- **Task brief**:
Reproduce precisely the lines between the start of the data below and the line with "exact placed.trans rest", both included.

►

/-- WRITE_FILEMARKS places what it still owes in the slot there is, and completes (R30, R32). -/
theorem runFilemarks_ends {n : Nat} {older : List Slot} (m : Nat) : ∀ (fuel : Nat) {s : State} {x : Slot}, s.executing = some (.wfmk n) →
    s.cu.count + (m + 1) = n → m + 2 ≤ fuel → s.dbm.direction = .write → s.dbm.slots = older ++ [x] → x.state = .filling →
    x.entries.getD 0 + (m + 1) < 4096 → x.payload.getD 0 + 16 * (x.entries.getD 0 + (m + 1)) ≤ 1966016 →
    ∃ t : State, MarksPlaced s t older x (m + 1) ∧ State.runFilemarks fuel s = t.complete .good { count := n } := by
  induction m with
  | zero =>
    intro fuel s x c count enough direction slots filling entries room
    obtain ⟨k, rfl⟩ : ∃ k, fuel = k + 2 := ⟨fuel - 2, by omega⟩
    have placed := putFilemark_places slots filling entries
    have all : s.putFilemark.cu.count = n := by rw [placed.cu]; exact count
    refine ⟨_, placed, ?_⟩
    rw [runFilemarks_places c (by omega) direction slots filling room,
      runFilemarks_completes ((executing_of_queue (by rw [placed.cu])).trans c) (by omega), all]
  | succ m ih =>
    intro fuel s x c count enough direction slots filling entries room
    obtain ⟨k, rfl⟩ : ∃ k, fuel = k + 1 := ⟨fuel - 1, by omega⟩
    have placed := putFilemark_places slots filling (by omega)
    have grown : (x.marked 1).entries.getD 0 = x.entries.getD 0 + 1 := rfl
    obtain ⟨t, rest, ends⟩ := ih k (s := s.putFilemark) (x := x.marked 1) ((executing_of_queue (by rw [placed.cu])).trans c)
      (by rw [placed.cu]; simp only; omega) (by omega) (placed.direction.trans direction) placed.slots filling (by omega)
      (show x.payload.getD 0 + _ ≤ _ by omega)
    refine ⟨t, ?_, ?_⟩
    · rw [Nat.add_comm (m + 1) 1]
      exact placed.trans rest
    · rw [runFilemarks_places c (by omega) direction slots filling (by omega), ends]

/-! ### The obligation -/

/-- The flush of a command begins, behind a span still written: the slot sealed, the command begun and waiting (R6, R14, R15). -/
theorem flush_begins {s : State} {q : Queued} {rest : List Queued} {older : List Slot} {x : Slot} (slots : s.dbm.slots = older ++ [x])
    (filling : x.state = .filling) (segment : s.rc.segment = none) (span : s.wf.stage = .span) {p : Progress} (waits : p ≠ .filemarks)
    (begins : s.beginsExecution = ((s.begunAs q rest .none).beginFlush p).advance) :
    ∃ t : State, exec .commandBeginsExecution s = .next t
      ∧ t = { s.begunAs q rest p with dbm := { s.dbm with
          slots := older ++ (if x.entries.getD 0 = 0 then [] else [{ x with state := .sealed }]), sealTimer := none, dram := t.dbm.dram } }
      ∧ (x.entries.getD 0 = 0 → t.dbm.dram = s.dbm.dram)
      ∧ (1 ≤ x.entries.getD 0 → x.payload.getD 0 ≤ 1966016 - 16 * x.entries.getD 0 → s.dbm.dram.wf = true →
          Padded s.dbm.dram t.dbm.dram (s.dbm.base older.length) x) := by
  rw [beginFlush_eq (s := s.begunAs q rest .none) slots filling segment, advance_of_writing (by exact span) (by exact waits)] at begins
  refine ⟨_, congrArg Host.Outcome.next begins, rfl, fun none_ => if_pos none_, fun some_ fits wf => ?_⟩
  show Padded s.dbm.dram (if x.entries.getD 0 = 0 then s.dbm.dram else s.dbm.dram.sealed (s.dbm.base older.length) x) _ x
  rw [if_neg (by omega)]
  exact sealed_padded wf _ some_ fits
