-- ==== Sys2Proof/Machine/RegNames.lean ====
section
/-! DEFINITION. The names of the registers (`R`) and of their fields (`F`), as the spec's register maps and
field tables give them. Of an array of registers only the first is named; another is so many bytes further
on. In a block with instances the address is the offset in the instance (R327). -/

namespace Sys2Proof.Machine
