/-- What is on its way to the pins of `c` for `d` or later never comes: at `d` the pins take what `p` gives, without
waiting for the pipeline (R170). -/
def laneCut (s : Block) (c d : Nat) (p : LanePin) : Block :=
  let x := lane s c
  setLane s c { x with pipe := x.pipe.filter (fun q => decide (q.due < d)) ++ [{ p with due := d }] }

/-- A cluster not in PARK takes its SAFE levels at the first 5 ns boundary after `e` (R170), and an eye measurement drives
its lanes no longer. LCFG strobed at that very
boundary acts after the RESUME_FROM_SAFE only (Table 08-4). -/
def laneSafe (e : Nat) (s : Block) (c : Nat) : Block :=
  if getF s (lF c F.LC_STATE_CSTATE) = 0 then s
  else
    let x := lane s c
    let cfg := if x.cfgAt = e + 1 then x.cfgOld else laneCfg s c
    let s := setF s (lF c F.LC_STATE_CSTATE) 4
    let s := setLane s c { x with
      byte := 0, trans := [], underrunSafe := false, safeAt := e + 1
      prbsTo := if x.prbsTo = 0 then nextBit e else x.prbsTo }
    laneCut s c (nextBit e) { st := 4, cfg := cfg }

/-- The lanes of LC7 in IN mode. -/
def inputLanes (s : Block) : List Nat :=
  (List.range 8).filter (fun j => bits (laneCfg s 7) (4 * j + 1) (4 * j) == 3)

/-- LEVEL after a change of LCFG: a lane that was in IN mode keeps its level, one that has come to it starts from
the level at its pin, any other reads 0. -/
def syncInputs (s : Block) (old : List Nat) : Block :=
  let lv := getF s (lF 7 F.LC_INCFG_LEVEL)
  let x := lane s 7
  let v := (inputLanes s).foldl (fun a j =>
    a + b2n (if old.contains j then lv.testBit j else x.raw.testBit j && !x.vioOff) * 2 ^ j) 0
  if v = lv then s else syncLevels (setF s (lF 7 F.LC_INCFG_LEVEL) v)

/-! ## Sequencers -/

/-- STATE, CUR and the frame registers of sequencer `n` follow what it is doing (Tables 06-11 to 06-14). -/
def syncSeq (s : Block) (n : Nat) : Block :=
  let q := seqr s n
  let f := fun (s : Block) (x : Fld) (b : Bool) => setB s (qF n x) b
  let s := f s F.SEQ_STATE_GWAIT (q.mode == 3 || q.mode == 4)
  let s := f s F.SEQ_STATE_IDLEP (q.mode == 4)
  let s := f s F.SEQ_STATE_UHOLD (q.mode == 5)
  let s := f s F.SEQ_STATE_REPLAY (q.mode == 2)
  let s := f s F.SEQ_STATE_GLATCH q.gateLat.isSome
  let s := f s F.SEQ_STATE_LATE_PEND (q.latches.any (fun l => l.2.late))
  let s := f s F.SEQ_STATE_LCACHE (q.mode != 0 && cachedFor s n q.seg)
  let s := f s F.SEQ_CUR_VALID (q.mode != 0)
  setF s (qF n F.SEQ_STATE_JLATCH) (q.latches.foldl (fun a l => a + 2 ^ l.1) 0)

/-- Latches not taken, recorded with the deciding step (R135). -/
def recordLost (s : Block) (n : Nat) (l : List Nat) : Block :=
  if l.isEmpty then s
  else
    let s := raise s (qF n F.SEQ_STATUS_JUMP_LOST)
    let s := setF s (qF n F.SEQ_LOST_IN) (l.foldl (fun a k => a + 2 ^ k) 0)
    setF s (qF n F.SEQ_LOST_STEP) (getF s (qF n F.SEQ_CUR_STEP))

/-- An event of frame `f` of sequencer `n`, due EVDLY frames later (R142). -/
def seqEmit (s : Block) (n src hop f sink : Nat) : Block :=
  let q := seqr s n
  fireBy s src hop (q.t0 + (f + getF s (qF n F.SEQ_EVDLY_FRAMES)) * groupT (group s n)) sink

/-- The pins, the loop-cache holdings and the start admission of sequencer `n`'s arm go, and every latch is
cleared; a ring member it still holds is released (R127). -/
def disarm (s : Block) (n : Nat) : Block :=
  let q := seqr s n
  let s := forEach q.pins s unpinSeg
  let s := forEach q.pins s (fun s id => unfetchSeg s n id)
  let s := forEach q.pins s releaseMember
  let s := { s with sys := { s.sys with queue := s.sys.queue.filter (fun r => r.owner != .seq n) } }
  let s := setF s F.POWER_QSTAT_QUEUED s.sys.queue.length
  let s := setSeq s n { frame := q.frame }
  let s := syncSeq s n
  if q.admitted then pacRelease s 7 500 else s

/-- Sequencer `n` holds the first granule of segment `id` no more as a candidate: a sealed segment that nothing fetches
returns to SEALED, a ring member that has not played to STREAM_FILLED. -/
def dropPre (n : Nat) (s : Block) (id : Nat) : Block :=
  let s := unfetchSeg s n id
  let g := seg s id
  if g.member && g.st = 3 && g.fetch.isEmpty then setSeg s id { g with st := 5 } else s

/-- The events that sequencer `n` was still to take find it not running: dropped as such (R133, R137, R145), and a SEQ_JUMP
among them completes with RESULT 0. -/
def dropEvents (s : Block) (n : Nat) : Block :=
  let q := seqr s n
  forEach q.evq (setSeq s n { q with evq := [] }) (fun s v =>
    match v with
    | .jump k e cmd _ =>
      let s := raise s (qF n F.SEQ_STATUS_JUMP_IGNORED)
      match s.cmd.jobs.find? (fun j => cmd && j.op == Op.seqJump && pb j.p 1 3 0 == n && pb j.p 1 9 8 == k &&
          j.todo.headD 0 == e) with
      | some j => endJob s j Sts.ok 0
      | none => s
    | .gate _ => raise s (qF n F.SEQ_STATUS_GATE_DROP)
    | .stop .. => raise s (qF n F.SEQ_STATUS_POVR))
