/-! ## Jumps (R133, R136) -/

/-- An event on jump input `k` taken at edge `e` in a frame that has begun, whether a SEQ_JUMP made it, and the hop count
of what would follow it: the state, and whether the latch is set. For an AT_GRANULE step the member of a ring target is
read now, and the pass is cut at the first b that a latch asks for (R136). Where a router event and a SEQ_JUMP at one edge
count as one, the hop count kept is that of whichever came first: the spec does not say which counts (DESIGN CHOICE, log
entry 26). -/
def jumpTaken (s : Block) (n k e : Nat) (cmd : Bool) (hop : Nat) : Block × Bool :=
  let q := seqr s n
  let i := curStep s n
  let w := stepAt s i
  if getF s (qF n F.SEQ_STATE_SSTATE) != 3 || !stJen w || stJin w != k then
    (raise s (qF n F.SEQ_STATUS_JUMP_IGNORED), false)
  else
    match q.latches.find? (fun l => l.1 == k) with
    | some l =>
      if l.2.edge = e && l.2.cmd != cmd then (s, true) else (raise s (qF n F.SEQ_STATUS_JOVR), false)
    | none =>
      let x := frameOfTime s n e
      let pass := q.mode == 0 || q.mode == 1
      let gran := stGran w && pass
      let l : JumpLatch := ⟨i, x, e, cmd, hop, !gran && (!pass || decide (decisionFrame q < x)),
        gran && stepEmpty s (stJtgt w)⟩
      let b := granuleB q.s x
      let q := { q with latches := Tbl.insert k l q.latches,
                        cut := if gran then some (q.cut.elim b (min b)) else q.cut }
      (syncSeq (setSeq s n q) n, true)

/-- An event on jump input `k` at edge `e`: the state, and whether the latch is set; none where the event is judged
later. -/
def jumpEvent (s : Block) (n k e : Nat) (cmd : Bool) (hop : Nat) : Block × Option Bool :=
  if inLaterFrame s n e && (seqr s n).played then (keepEvent s n (.jump k e cmd hop), none)
  else
    let r := jumpTaken s n k e cmd hop
    (r.1, some r.2)

/-! ## Gates (R137, R138) -/

/-- A GATE event taken at edge `e` in a frame that has begun. One taken while the step has a level gate, or outside RUNNING,
is dropped with GATE_DROP: the spec does not say which flag it sets (DESIGN CHOICE, log entry 26). -/
def gateTaken (s : Block) (n e : Nat) : Block :=
  let q := seqr s n
  let w := stepAt s (curStep s n)
  if getF s (qF n F.SEQ_STATE_SSTATE) != 3 || stGsrc w != 1 then raise s (qF n F.SEQ_STATUS_GATE_DROP)
  else if q.gateLat.isSome then raise s (qF n F.SEQ_STATUS_GOVR)
  else if q.mode = 3 || q.mode = 4 then
    if q.release.isSome then raise s (qF n F.SEQ_STATUS_GOVR)
    else setSeq s n { q with release := some (max q.waitFrom (frameFrom s n (e + 5000))), relEdge := e }
  else if stEarly w then syncSeq (setSeq s n { q with gateLat := some e }) n
  else raise s (qF n F.SEQ_STATUS_GATE_DROP)

/-- A GATE event at edge `e`. -/
def gateEvent (s : Block) (n e : Nat) : Block :=
  if inLaterFrame s n e && (seqr s n).played then keepEvent s n (.gate e) else gateTaken s n e

/-- The waiting SEQ_JUMP of input `k` of sequencer `n` at edge `e` completes. -/
def jumpDone (s : Block) (n k e : Nat) (taken : Bool) : Block :=
  match s.cmd.jobs.find? (fun j => j.op == Op.seqJump && pb j.p 1 3 0 == n && pb j.p 1 9 8 == k &&
      j.todo.headD 0 == e) with
  | some j => endJob s { j with result := b2n taken } Sts.ok 0
  | none => s
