/-- SAFE_N_ASSERT (R357), done to the block; the queue stays. -/
def execSafeNAssert (s : State) : Host.Outcome State Fault Refusal :=
  onBlock s (effSafeNAssert)

/-- SAFE_N_RELEASE (R357), done to the block; the queue stays. -/
def execSafeNRelease (s : State) : Host.Outcome State Fault Refusal :=
  onBlock s (effSafeNRelease)

/-- SAFE_ANNOUNCEMENT (R358), done to the block; the queue stays. -/
def execSafeAnnouncement (node : Nat) (s : State) : Host.Outcome State Fault Refusal :=
  onBlock s (effSafeAnnouncement node)

/-- RESUME_FROM_SAFE (0xF2), done to the block; the queue stays. -/
def execResumeFromSafe (h : Hdr) (p : List Word) (s : State) : Host.Outcome State Fault Refusal :=
  onBlock s (effResumeFromSafe h p)

end Sys2Proof.Machine
end

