-- ==== Sys2Proof/Machine/Boot.lean ====
section
/-! DEFINITION. Resets, supplies and start-up (R306, R307, R374, R375, R389 to R396). A start-up is one step: what the
world outside then shows stands in `BootEnv`. -/

namespace Sys2Proof.Machine

/-! ## Images (R307) -/

/-- Slot `i` checked: its VALID bit and its VERSION (Table 17-9). -/
def noteCheck (s : Block) (i : Nat) (ok : Bool) : Block :=
  let s := setB s (if i = 0 then F.NVM_BOOT_A_VALID else F.NVM_BOOT_B_VALID) ok
  let s := setF s ⟨R.NVM_SLOTA_VER + 4 * i, 31, 0⟩ (if ok then imageWord s i 8 else 0)
  if ok then s else raise s F.NVM_STATUS_IMAGE_BAD

/-- The registers that show the image in slot `i` as the one that runs. -/
def showImage (s : Block) (i : Nat) : Block :=
  let s := setF s F.HOSTCMD_UE_VER_VERSION (imageWord s i 8)
  let s := setF (setF s F.HOSTCMD_UE_SLOT_SVN (imageWord s i 0x0C)) F.HOSTCMD_UE_SLOT_ACTIVE i
  setF s F.HOSTCMD_UE_SLOT_MINSVN s.nvm.minsvn

/-! ## Reset (R395, R396) -/

/-- A register that keeps its word through RST_N: the AON block (R376), the count of wrong keys since power-on, and
whether the 32.768 kHz oscillator runs. -/
def keptReg (a : Nat) : Bool :=
  (decide (0x8000 ≤ a) && decide (a < 0x9000)) || a == R.GLOBAL_KEYFAIL || a == R.CLOCK_X32_STAT

/-- Everything outside the always-on domain reset: time, the NOR, the always-on domain, host memory and the level of
SAFE_N stay. FAULT_N is low as in BOOT. -/
def resetCore (s : Block) : Block :=
  let c : CmdSt := { hostMem := s.cmd.hostMem }
  let t := { Block.reset with
    now := s.now, free := s.free, regs := s.regs.filter (fun x => keptReg x.1), cmd := c,
    nvm := { bytes := s.nvm.bytes, idle := s.now, minsvn := s.nvm.minsvn },
    boot := { safeLow := s.boot.safeLow, tap := s.boot.tap, lowTill := s.boot.lowTill }, aon := s.aon
    clock := { untrAt := s.now + 1 } }
  syncFaultN (setB t F.GLOBAL_PINS_SAFE s.boot.safeLow)

/-- Reset held: `cause` is the bit of RESET_CAUSE that the next start-up shows. -/
def holdReset (s : Block) (cause : Nat) : Block :=
  let t := resetCore s
  { t with boot := { t.boot with powered := s.boot.powered, held := true, cause := cause } }

/-- Power lost outside the always-on domain. -/
def powerOff (s : Block) : Block :=
  let t := resetCore s
  { t with regs := t.regs.filter (fun x => x.1 != R.GLOBAL_KEYFAIL), boot := { t.boot with held := s.boot.held, tap := .idcode } }

/-! ## Start-up, step 4: links, clocks (R389, R393) -/

/-- Sample loops locked to the crystal, SYSTIME started, the latencies of ungrouped units and clusters, the levels of
the pins. -/
def startClocks (s : Block) : Block :=
  let s := setLoop (setLoops { s with sysTime := 0 } 2) 3 2
  let s := setF s F.CLOCK_STATE_EXPORT 1
  let s := syncLatencies (syncClock s)
  let s := forEach (List.range 32) s (fun s n => setF s (aF n F.A_DELAY_NS) (sampleDelay s n))
  syncLevels s

/-- A die link trained, or lost. -/
def startLink (b : BootEnv) (s : Block) (i : Nat) : Block :=
  if b.linkOk.getD i false then linkUpNow s i else loseLink s i

/-! ## Start-up, step 5: the NVM load (R80, R83, R111, R155, R171, R341, R392) -/

/-- The fields of a unit that reset to what its record holds: the rest range, the NVM slope and, on a D unit,
the NVM jerk (Tables 02-12, 02-16 and 02-28). -/
def resetFromRec (s : Block) (u : Nat) : Block :=
  let s := setF s (uF u F.P_RANGE_SEL) (getF s (strF u F.STR_SCFG_RRANGE))
  let s := setF s (uF u F.P_SLEW_EXP) (getF s (strF u F.STR_RAMP_NV_EXP))
  let s := setF s (uF u F.P_SLEW_MANT) (getF s (strF u F.STR_RAMP_NV_MANT))
  if u < 48 then s
  else
    let s := setF s (uF u F.D_JERK_EXP) (getF s (strF u F.STR_JRAMP_NJ_EXP))
    setF s (uF u F.D_JERK_MANT) (getF s (strF u F.STR_JRAMP_NJ_MANT))

/-- Unit `u`'s record (R80, R392): with a valid one its ramp begins at the next boundary. -/
def startUnit (s : Block) (u : Nat) : Block :=
  match unitRec s u with
  | some l =>
    if unitRecOk u l then
      let s := resetFromRec (mirrorUnitRec s u l) u
      if (getF s F.PATROL_RGN_STATE_SAFE).testBit (regionOf u) then s
      else schedUnit s u (s.sysTime + 1) (if s.boot.safeLow then .newFault else .newRest)
    else badRec s u
  | none => badRec s u
where
  /-- The unit stays in PARK. -/
  badRec (s : Block) (u : Nat) : Block :=
    let s := raise s (uF u F.P_STATUS_NVM_REST_BAD)
    raise s (if u < 32 then ⟨R.NVM_UREC_BAD_LO, u, u⟩ else ⟨R.NVM_UREC_BAD_HI, u - 32, u - 32⟩)

/-- Lane cluster `c`: its supply and its record (R171, R172). -/
def startLane (b : BootEnv) (s : Block) (c : Nat) : Block :=
  let ok := b.vioOk.getD c false
  let s := setB (setLane s c { lane s c with vioOff := !ok }) (lF c F.LC_STATE_VIO_OK) ok
  let s := if ok then s else raise s (lF c F.LC_STATUS_VIO_LOW)
  match laneRec s c with
  | some l => if laneRecOk c l then commitLaneRec s c l false else badLane s c
  | none => badLane s c
where
  /-- The cluster stays in PARK. -/
  badLane (s : Block) (c : Nat) : Block :=
    raise (raise s (lF c F.LC_STATUS_NVM_LANE_BAD)) ⟨R.NVM_LREC_BAD, c, c⟩

/-- The factory sine table as the words of a bank from `a` (log entry 24). -/
def sineWords (s : Block) (a : Nat) : List (Nat × Word) :=
  (List.range 16384).filterMap (fun i =>
    let w := Word.ofNat (unsigned 32 (signed 24 (nvmWord s (0x520000 + 4 * i))))
    if w = 0 then none else some (a + 4 * i, w))

/-- The factory sine table in both banks of both dies, with their CRCs (R155, R164). -/
def loadSine (s : Block) : Block :=
  let low := s.tables.filter (fun x => decide (x.1 < 0x100000))
  let s := { s with tables := low ++ [0, 1, 2, 3].flatMap (fun k => sineWords s (sineAddr (k / 2) (k % 2) 0)) }
  forEach [0, 1] s (fun s d => setF (setF s (dieF d F.SYN_TBL_CRC_A_CRC) (bankCrc s d 0)) (dieF d F.SYN_TBL_CRC_B_CRC)
    (bankCrc s d 1))

/-- Page `p` withheld from the pool. -/
def withhold (s : Block) (p : Nat) : Block :=
  if pageFree s p then
    let s := takePage s p
    { s with mem := { s.mem with retired := s.mem.retired ++ [p] } }
  else s

/-- The retired-page map in force (R111). -/
def loadRetired (s : Block) : Block :=
  match copyInForce s 7 with
  | none => s
  | some b =>
    let l := ((List.range 1024).map (fun i => nvmWord s (b + 8 + 4 * i))).filter (· != 0xFFFFFFFF)
    setF (forEach l s withhold) F.NVM_RETIRED_MAP_PAGES l.length

/-- The masks of the device record at `b`. -/
def recordMasks (s : Block) (b : Nat) : List Nat :=
  (List.range 6).map (fun i => (nvmWord s (b + 8 + 8 * i) + nvmWord s (b + 12 + 8 * i) * 2 ^ 32) % 2 ^ 34)
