-- ==== Sys2Proof/Machine/Idle.lean ====
section
/-! DEFINITION. The passing of time, which is what a step does when no happening waits (log entry 1), and the writes that
reach the ADIEs in it (R314). -/

namespace Sys2Proof.Machine

/-! ## Masters -/

/-- The number of a master, and of its indirect pair. -/
def masterNo (m : Master) : Nat :=
  match m with
  | .pcie => 0
  | .spi => 1

/-! ## Writes on the die links -/

/-- The oldest write on region `rgn`'s link acts at its unit, in all three copies of its triplicated bits (R319); a SLEW or
JERK acts from the first boundary after this instant (R85). -/
def linkDeliver (s : Block) (rgn : Nat) : Block :=
  match s.linkQ.find? (fun w => w.rgn == rgn) with
  | none => s
  | some w =>
    let old := (getW s w.adr).toNat
    let u := blockUnit w.adr
    let s := { s with linkQ := s.linkQ.erase w }
    let s := if w.adr < 0x38000 && (w.adr % 0x100 = R.P_SLEW || (decide (0x30000 ≤ w.adr) && w.adr % 0x100 = R.D_JERK)) then noteLims s u else s
    let s := unflip (putA s w.adr w.mask w.val) w.adr w.mask false
    if w.adr % 0x100 != 0 then s
    else if w.adr < 0x38000 then syncLatency s u
    else aCtrlChanged s (u - 64) old

/-- No write is longer on its link than 2 µs (R314): those that are act now. -/
def linkOverdue (s : Block) : Block :=
  forEach (s.linkQ.filter (fun w => decide (w.sent + 2000 ≤ s.now))) s (fun s w => linkDeliver s w.rgn)

/-! ## A cycle -/

/-- The RTC after 5 ns more: it counts while VAON is present and its oscillator runs (R377). -/
def rtcTick (s : Block) : Block :=
  if !s.aon.on || !flag s F.CLOCK_X32_STAT_RUN then s
  else
    let f := s.aon.frac + 5
    if f < 1000000000 then { s with aon := { s.aon with frac := f } }
    else
      let s := { s with aon := { s.aon with frac := f - 1000000000 } }
      set64 s F.AON_RTC_LO_SEC F.AON_RTC_HI_SEC (rtcSec s + 1)

/-- The snapshot of a selector written in the cycle that ends shows its object as it stands now (Table 14-2). -/
def endCycle (s : Block) : Block :=
  let s := if (writtenNow s R.MMU_DESC_SEL).isSome then descSnap s else s
  if (writtenNow s R.MMU_PTE_SEL).isSome then pteSnap s else s

/-- One core cycle of 5 ns passes: device time, SYSTIME while the part runs, the RTC. A CQ_HEAD written in the cycle
before counts now, and completions held are posted into the room it makes (R290, Table 13-6). The edges of strobes already
recorded come (R295, R323), and a write on a die link acts 2 µs after its access at the latest (R314). -/
def idleTick (s : Block) : Block :=
  let s := endCycle s
  let s := { s with now := s.now + 5, sysTime := if awake s then s.sysTime + 5 else s.sysTime }
  let due := s.strobes.any (fun t => decide (64 ≤ t.tgt) && decide (t.tgt < 96) && decide (t.due ≤ s.sysTime))
  let s := if due then settleJobs (commitEdges s) else s
  flushHeld 64 (rtcTick (linkOverdue (pendEdges s)))

end Sys2Proof.Machine
end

◄

- **Reply**:
/-- WRITE_FILEMARKS places what it still owes in the slot there is, and completes (R30, R32). -/
theorem runFilemarks_ends {n : Nat} {older : List Slot} (m : Nat) : ∀ (fuel : Nat) {s : State} {x : Slot}, s.executing = some (.wfmk n) →
    s.cu.count + (m + 1) = n → m + 2 ≤ fuel → s.dbm.direction = .write → s.dbm.slots = older ++ [x] → x.state = .filling →
    x.entries.getD 0 + (m + 1) < 4096 → x.payload.getD 0 + 16 * (x.entries.getD 0 + (m + 1)) ≤ 1966016 →
    ∃ t : State, MarksPlaced s t older x (m + 1) ∧ State.runFilemarks fuel s = t.complete .good { count := n } := by
  induction m with
  | zero =>
    intro fuel s x c count enough direction slots filling entries room
    obtain ⟨k, rfl⟩ : ∃ k, fuel = k + 2 := ⟨fuel - 2, by omega⟩
    have placed := putFilemark_places slots filling entries
    have all : s.putFilemark.cu.count = n := by rw [placed.cu]; exact count
    refine ⟨_, placed, ?_⟩
    rw [runFilemarks_places c (by omega) direction slots filling room,
      runFilemarks_completes ((executing_of_queue (by rw [placed.cu])).trans c) (by omega), all]
  | succ m ih =>
    intro fuel s x c count enough direction slots filling entries room
    obtain ⟨k, rfl⟩ : ∃ k, fuel = k + 1 := ⟨fuel - 1, by omega⟩
    have placed := putFilemark_places slots filling (by omega)
    have grown : (x.marked 1).entries.getD 0 = x.entries.getD 0 + 1 := rfl
    obtain ⟨t, rest, ends⟩ := ih k (s := s.putFilemark) (x := x.marked 1) ((executing_of_queue (by rw [placed.cu])).trans c)
      (by rw [placed.cu]; simp only; omega) (by omega) (placed.direction.trans direction) placed.slots filling (by omega)
      (show x.payload.getD 0 + _ ≤ _ by omega)
    refine ⟨t, ?_, ?_⟩
    · rw [Nat.add_comm (m + 1) 1]
      exact placed.trans rest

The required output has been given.